Economie

Kasongo Mwema : « La situation financière de la RDC est stable »

Finances dans le rouge, la vie macroéconomique qui menace de partir en vrille… chiffre à l’appui, le bulletin de l’observatoire de la dépense publique dépeint un environnement financier qui a échappé au contrôle et à la rigueur pour le premier trimestre 2019. L’ONG pointe du doigt les institutions, à commencer par la présidence. Aux chiffres de l’ODEP, la présidence, par le biais de son porte-parole, a tenu à préciser, sur foi des informations de la Banque Centrale du Congo, que « la situation financière est plutôt stable ».

Selon un rapport de l’Observatoire de la dépense publique (ODEP), une ONG créée en 2011 et qui regroupe des organisations qui suivent la mise en application du budget de l’Etat, la gestion des finances publiques au cours du premier trimestre de 2019 n’a pas été orthodoxe. L’ONG, citée entre autres par La libre Afrique, dépeint un environnement financier où il y a eu des dépenses extrabudgétaires, des contreperformances des régies financières et l’explosion des dépenses institutionnelles. Selon le bulletin de l’ODEP, « les trois premiers mois du nouveau régime, n’ont pas été tendre pour les finances de l’Etat ». Cette seule phrase a suffi pour alimenter la polémique dans les médias et dans les réseaux sociaux. Dès lors, chacun y va de son commentaire et il se trouve maintenant des « spécialistes » qui croient savoir que « la Banque Centrale a été saignée », et que ses réserves en « devises connaissent un tassement ». Les fakes news et les folles rumeurs font feu de tous bois dans les réseaux sociaux pour annoncer une catastrophe économique à venir, s’appuyant sur le bulletin de l’Observatoire de la dépense publique.

Le document de l’ODEP affirme aussi que le nouveau pouvoir orchestre des dépenses parallèles à la loi des Finances 2019. Pour l’ONG, le financement du programme d’urgence de 100 jours du chef de l’Etat en est pour quelque chose. « Les dépenses orchestrées, le sont en dehors de la chaine des dépenses publiques ». L’ONG conclue que ces dépenses « se font sans le moindre contrôle ». Toujours selon le document, plus de 75% des dépenses publiques, se sont fait en ne tenant pas compte des crédits votés par le parlement. Les décaissements se seraient faits en procédure d’urgence. Cette réalité s’ajoute, selon le bulletin de l’ODEP, aux contre-performances des régies financières et aux dépenses pour le fonctionnement des institutions qui elles, seraient parties « en flèche ».

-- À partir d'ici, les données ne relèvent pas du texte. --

-- ==== Sys2Proof/Laws/State.lean ====
section
/-! SUPPORT. Small lemmas of the state: each named update beside each field, and `Kept`, the part of the state
that most operations leave alone, so that an operation's frame is one equation. -/

namespace Sys2Proof.Machine

/-! ### Named updates, field by field -/

section
variable (s : State)

@[simp] theorem State.stamp_tb (c : Nat) : (s.stamp c).tb = { s.tb with cyc := c } := rfl
@[simp] theorem State.draw_fst : s.draw.1 = Config.freeValue s.free := rfl
@[simp] theorem State.draw_count : s.draw.2.free = s.free + 1 := rfl
@[simp] theorem State.setReg_regs (k v : Nat) : (s.setReg k v).regs = Machine.setReg s.part s.regs k v := rfl
@[simp] theorem State.setBlob_blobs (k : Nat) (b : List Byte) :
    (s.setBlob k b).blobs = if b.isEmpty then kdel s.blobs k else kset s.blobs k b := rfl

Le rapport de l’Observatoire souligne que pendant qu’il y a eu exagération des décaissements, les régies financières elles, n’ont pas atteint les assignations. Et pour cause, l’évasion fiscale, la corruption et les exonérations illégales infectent plus que jamais le système fiscal congolais.

Les chiffres alarmants

A en croire l’ONG, de janvier à mars 2019, le déficit budgétaire enregistré est de 151,1millions de dollars. L’ODEP pointe notamment les dépenses de fonctionnement de la présidence qui auraient connu un dépassement de 120% sur le premier trimestre. Le document atteste que les institutions politiques ont été cruellement budgétivores : 18 millions de dollars américains pour la présidence, 6.1 millions de dollars pour la primature, 17.1 pour l’Assemblée nationale, 5.2 millions pour le sénat, 167.2 pour les gouvernorats des provinces et les Assemblées provinciales. Ce qui fait un total de 213 millions de dollars pour les institutions rien que pour le premier trimestre.

Les chiffres rassurants

Pour tordre le coup à certaines affirmations et à la polémique qui s’est ensuivie, le porte-parole de la présidence, sur foi des informations de la Banque Centrale du Congo (BCC), a tenu à recadrer les choses. Ayant participé à une réunion avec la Banque Centrale du Congo, Kasongo Mwema Yamba Yamba qualifie toutes les polémiques autour des dépenses présidentielles et autres d’« intoxications ». L’ancien journaliste a précisé dans son tweet que « la BCC publie des chiffres pour étouffer une tentative d’intoxication de l’opinion sur l’explosion du budget national ». Et d’ajouter : «la situation financière est plutôt stable de janvier à avril 2019. Croissance PIB : 5.8%, taux d’inflation : 1.4%. Taux de change stable, réserves bancaires internationales excédentaires ». Des chiffres rassurants de la Banque Centrale mais qui sont loin d’éteindre la polémique.